[Start of section]

-- ==== Sys2Proof/Machine/Records.lean ====
section
/-!
DEFINITION. Continuation records (06 R165, R166), kernel descriptors (06 R161, R162; 03 R89), class queues
(14 R376), launches and their status (14 R372 to R375), phase instances (03 R90; 10 R276), producer sets (06 R170)
and the supervisor's fault queue (15 R390, R391).
-/

namespace Sys2Proof.Machine

/-! ### Record fields (R165) -/

def recLv (dw : Dw8) : Bool := (vget dw 0).getLsbD 34
def recE (dw : Dw8) : Bool := (vget dw 0).getLsbD 33
def recRs (dw : Dw8) : Bool := (vget dw 0).getLsbD 32
def recIentry (dw : Dw8) : Nat := bits (vget dw 0) 31 14
def recEentry (dw : Dw8) : Nat := bits (vget dw 0) 13 0
def recFrame (dw : Dw8) : Word := BitVec.ofNat 64 (bits (vget dw 1) 55 0)
def recJoin (dw : Dw8) : Nat := bits (vget dw 2) 55 0
/-- Loop index `i`, 0 to 5. -/
def recIndex (dw : Dw8) (i : Nat) : Nat :=
  if i < 4 then bits (vget dw 3) (16 * i + 15) (16 * i) else bits (vget dw 4) (16 * (i - 4) + 15) (16 * (i - 4))
def recDv (dw : Dw8) : Bool := (vget dw 5).getLsbD 12
def recPlaunch (dw : Dw8) : Nat := bits (vget dw 5) 11 0

/-- Byte offsets of the fields of a record that break R166, lowest first; the kernel field's when its number
is not below `ktlen`. -/
def recFaults (dw : Dw8) (ktlen : Nat) : List Nat :=
  let w := vget dw
  (if bits (w 0) 15 14 ≠ 0 then [1] else []) ++ (if bits (w 0) 37 35 ≠ 0 then [4] else [])
    ++ (if ktlen ≤ recKernel dw then [6] else []) ++ (if bits (w 1) 63 56 ≠ 0 then [15] else [])
    ++ (if bits (w 2) 63 56 ≠ 0 then [23] else []) ++ (if bits (w 4) 39 32 ≠ 0 then [36] else [])
    ++ (if bits (w 4) 63 60 ≠ 0 then [39] else []) ++ (if bits (w 5) 63 13 ≠ 0 then [41] else [])
    ++ (if w 6 ≠ 0 then [48] else []) ++ (if w 7 ≠ 0 then [56] else [])

/-- A record with its level bit set as its path gives (R165). -/
def setLv (dw : Dw8) (sup : Bool) : Dw8 := vset dw 0 (setBits (vget dw 0) 34 34 (if sup then 1 else 0))

/-- The record that SPAWN stores from an image (R168). -/
def spawned (img : Dw8) (u : Tenant) (cls : Nat) (sup : Bool) : Dw8 :=
  let d := setBits (vget img 0) 47 40 u.toNat
  let d := setBits d 39 38 (max (bits d 39 38) cls)
  setLv (vset img 0 d) sup

/-- Eight dwords from a list. -/
def dw8 (l : List Word) : Dw8 := Vector.ofFn (fun i => nth l i.val 0)

/-! ### Kernels and schedules (R160; 14 R383) -/

/-- Address of kernel `k`'s descriptor (R160). -/
def State.kernelAt (s : State) (p u k : Nat) : Nat := bits (s.tenAt p u).ktbase 55 8 * 256 + 256 * k

/-- The kernel of a descriptor as the dispatcher reads it: `none` when its read faults or it is malformed. It waits for a page
under migration (03 R87). -/
def State.kernel (s : State) (p u k : Nat) : SpanRes (Option Kernel) :=
  let at_ := s.kernelAt p u k
  match s.peekDwords p u at_ 32 with
  | .ok l => .ok (parseKernel l at_)
  | .fault _ _ => .ok none
  | .wait => .wait

/-- A schedule entry is well formed (14 R383). -/
def schedEntryOk (l : List Word) : Bool :=
  let w := fun (k : Nat) => nth l k 0
  let t : BitVec 192 := w 3 ++ w 2 ++ w 1
  bits (w 0) 63 21 == 0 && decide (bits (w 0) 20 18 < 7) &&
    (List.range 8).all (fun i => bits t (24 * i + 22) (24 * i + 18) == 0)

def schedEntry (l : List Word) : SchedEntry :=
  let w := fun (k : Nat) => nth l k 0
  ⟨bits (w 0) 20 18, bits (w 0) 17 0, w 3 ++ w 2 ++ w 1⟩

/-- No two entries share a key. -/
def keysDiffer : List SchedEntry → Bool
  | [] => true
  | e :: l => l.all (fun x => !(x.kind == e.kind && x.point == e.point)) && keysDiffer l

/-- `n` schedule entries of four dwords each. -/
def schedList : Nat → List Word → List SchedEntry
  | 0, _ => []
  | n + 1, l => schedEntry (l.take 4) :: schedList n (l.drop 4)

/-- Whether each of `n` entries is well formed. -/
def schedListOk : Nat → List Word → Bool
  | 0, _ => true
  | n + 1, l => schedEntryOk (l.take 4) && schedListOk n (l.drop 4)

/-- The schedule table of a kernel (14 R383): none when malformed or when its read faults. -/
def State.schedule (s : State) (p u : Nat) (k : Kernel) : SpanRes (Option (List SchedEntry)) :=
  let va := k.sched.toNat
  if va = 0 then .ok (some [])
  else if va % 32 ≠ 0 then .ok none
  else match s.peek64 p u va with
    | .wait => .wait
    | .fault _ _ => .ok none
    | .ok h =>
      let n := bits h 6 0
      if bits h 63 7 ≠ 0 ∨ n = 0 ∨ 64 < n then .ok none
      else match s.peekDwords p u (va + 32) (4 * n) with
        | .wait => .wait
        | .fault _ _ => .ok none
        | .ok l =>
          let es := schedList n l
          .ok (if schedListOk n l && keysDiffer es then some es else none)

/-- What the dispatcher's reads of a descriptor and of its schedule table leave in the caches (02 R41). -/
def State.readKernel (s : State) (p u k : Nat) (kern : Option Kernel) : State :=
  let s := s.peeked p u (s.kernelAt p u k) 32
  match kern with
  | none => s
  | some q =>
    if q.sched = 0 then s
    else match s.peek64 p u q.sched.toNat with
      | .ok h => s.peeked p u q.sched.toNat (4 * (bits h 6 0 + 1))
      | _ => s

/-! ### Faults of the dispatcher (15 R386, R388) -/

/-- What a record says of its place in a fault record. -/
def recPlace (dw : Dw8) : FaultPlace := { kernel := recKernel dw, phase := recPhase dw, tag := recTag dw }

/-- The same for the job of a record in slot `key`. -/
def jobPlace (dw : Dw8) (key : Nat) : FaultPlace := { recPlace dw with tile := keyTile key, slot := keySlot key }

/-- A fault with an empty cut about a queued record. -/
def State.recordFault (s : State) (p u : Nat) (dw : Dw8) (c : Cause) (eva : Nat) : State :=
  s.emptyFaultAt p u (recPlace dw) c (BitVec.ofNat 64 eva)

/-! ### Class queues (14 R376) -/

/-- Records class queue `c` holds at most. -/
def TenantArea.queueCap (a : TenantArea) (c : Nat) : Nat :=
  if a.rqbase.getLsbD 0 && !a.backingOff.getLsbD c then 2 ^ a.rqcap else 64

/-- Room for one more record in class queue `c`. -/
def TenantArea.hasRoom (a : TenantArea) (c : Nat) : Bool := decide ((vget a.queues c).length < a.queueCap c)

/-- A record made ready to wait. -/
def qrec (dw : Dw8) (die tile : Option Nat) (expanded : Bool) : QRec := ⟨dw, die, tile, 0, expanded, none⟩

/-- Address of place `i` of the backing of queue `c` (log 30). -/
def TenantArea.backing (a : TenantArea) (c i : Nat) : Nat :=
  bits a.rqbase 55 12 * 0x1000 + c * 64 * 2 ^ a.rqcap + 64 * i

/-- The lowest free place of the backing of queue `c`; the first 64 stand for the part on chip (log 30). -/
def TenantArea.freePlace (a : TenantArea) (c : Nat) : Nat :=
  let q := vget a.queues c
  64 + ((List.range (q.length + 1)).find? (fun i => !q.any (fun r => r.slot == some (64 + i)))).getD 0

/-- A fault on the backing of queue `c` at `eva`: it goes to the supervisor, and the queue holds only its part on chip until
RQBASE is written (R376). -/
def State.backingFault (s : State) (p u c : Nat) (dw : Dw8) (e : Cause) (eva : Word) : State :=
  (s.emptyFaultAt p u (recPlace dw) e eva).modTen p u (fun a =>
    { a with backingOff := setBits a.backingOff c c 1
             queues := vset a.queues c (((vget a.queues c).filter (fun r => r.slot.isNone)).take 64) })

/-- A backed record as its place holds it: the dispatcher keeps its tenant, class and level (log 30). -/
def keepFields (old new : Dw8) : Dw8 :=
  let d := setBits (vget new 0) 47 40 (recTenant old)
  setLv (vset new 0 (setBits d 39 38 (recClass old))) (recLv old)

/-- Record `r` of queue `c` changed by `f`. -/
def State.modRecord (s : State) (p u c : Nat) (r : QRec) (f : QRec → QRec) : State :=
  s.modTen p u (fun a => { a with queues := vset a.queues c ((vget a.queues c).map (fun x => if x = r then f x else x)) })

/-- A backed record of queue `c` read from its place; it stays there, or comes on chip. -/
def State.recall (s : State) (p u c : Nat) (r : QRec) (onChip : Bool) : State :=
  match r.slot with
  | none => s
  | some i =>
    match s.spanRead (agent p u) ((s.tenAt p u).backing c i) 64 permR .load with
    | (s, .ok b) => s.modRecord p u c r (fun x => { x with dw := keepFields r.dw (dw8 (bytesDwords 8 b)), slot := if onChip then none else x.slot })
    | (s, .fault e a) => s.backingFault p u c r.dw e a
    | (s, .wait) => s

/-- The place of a backed record is on a page under migration. -/
def State.recallWaits (s : State) (p u c : Nat) (r : QRec) : Bool :=
  match r.slot with
  | none => false
  | some i => (s.peekDwords p u ((s.tenAt p u).backing c i) 8).waits

/-- Queue `c` put right: a backed record among the first 64 comes on chip, and one beyond them goes to the backing while there is one
(R376); a job started again may stand beyond them without (log 30). -/
def State.stow (s : State) (p u c : Nat) : State :=
  let q := vget (s.tenAt p u).queues c
  let s := match (q.take 64).find? (fun r => r.slot.isSome) with
    | some r => s.recall p u c r true
    | none => s
  let a := s.tenAt p u
  match if a.rqbase.getLsbD 0 && !a.backingOff.getLsbD c then ((vget a.queues c).drop 64).find? (fun r => r.slot.isNone) else none with
  | none => s
  | some r =>
    let i := a.freePlace c
    match s.spanWrite (agent p u) (a.backing c i) (dwordBytes r.dw.toList) .store with
    | (s, .ok _) => s.modRecord p u c r (fun x => { x with slot := some i })
    | (s, .fault e v) => s.backingFault p u c r.dw e v
    | (s, .wait) => s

[End of section]

• Your task: Only the lines above from the one with "def qrec (dw" up to and including the one with "let d := setBits (vget new" should be repeated, exactly as written.

• Result of the task:
def qrec (dw : Dw8) (die tile : Option Nat) (expanded : Bool) : QRec := ⟨dw, die, tile, 0, expanded, none⟩

/-- Address of place `i` of the backing of queue `c` (log 30). -/
def TenantArea.backing (a : TenantArea) (c i : Nat) : Nat :=
  bits a.rqbase 55 12 * 0x1000 + c * 64 * 2 ^ a.rqcap + 64 * i

/-- The lowest free place of the backing of queue `c`; the first 64 stand for the part on chip (log 30). -/
def TenantArea.freePlace (a : TenantArea) (c : Nat) : Nat :=
  let q := vget a.queues c
  64 + ((List.range (q.length + 1)).find? (fun i => !q.any (fun r => r.slot == some (64 + i)))).getD 0

/-- A fault on the backing of queue `c` at `eva`: it goes to the supervisor, and the queue holds only its part on chip until
RQBASE is written (R376). -/
def State.backingFault (s : State) (p u c : Nat) (dw : Dw8) (e : Cause) (eva : Word) : State :=
  (s.emptyFaultAt p u (recPlace dw) e eva).modTen p u (fun a =>
    { a with backingOff := setBits a.backingOff c c 1
             queues := vset a.queues c (((vget a.queues c).filter (fun r => r.slot.isNone)).take 64) })

/-- A backed record as its place holds it: the dispatcher keeps its tenant, class and level (log 30). -/
def keepFields (old new : Dw8) : Dw8 :=
  let d := setBits (vget new 0) 47 40 (recTenant old)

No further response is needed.